-- ==== Sys2Proof/Machine/Step.lean ====
section
/-! DEFINITION. One step of the machine: one rising edge of its clock. -/

namespace Sys2Proof.Machine

/-- One clock edge (Machine/Cycle.lean). -/
def step (s : State) : Host.Outcome State Fault Refusal := clockEdge s

/-- `s` with the instruction of a word of spec/opcode_table.json stored where `step` fetches its next one. -/
def State.withFetchWord (s : State) (nbits w : Nat) : State := s.placeRecord (tableRecord nbits w)

end Sys2Proof.Machine
end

_ _ _ _

**Problem**
The full set of entries must be printed again without any alteration.

**Task result**
-- ==== Sys2Proof/Machine/Step.lean ====
section
/-! DEFINITION. One step of the machine: one rising edge of its clock. -/

namespace Sys2Proof.Machine

/-- One clock edge (Machine/Cycle.lean). -/
def step (s : State) : Host.Outcome State Fault Refusal := clockEdge s

/-- `s` with the instruction of a word of spec/opcode_table.json stored where `step` fetches its next one. -/
def State.withFetchWord (s : State) (nbits w : Nat) : State := s.placeRecord (tableRecord nbits w)

end Sys2Proof.Machine
end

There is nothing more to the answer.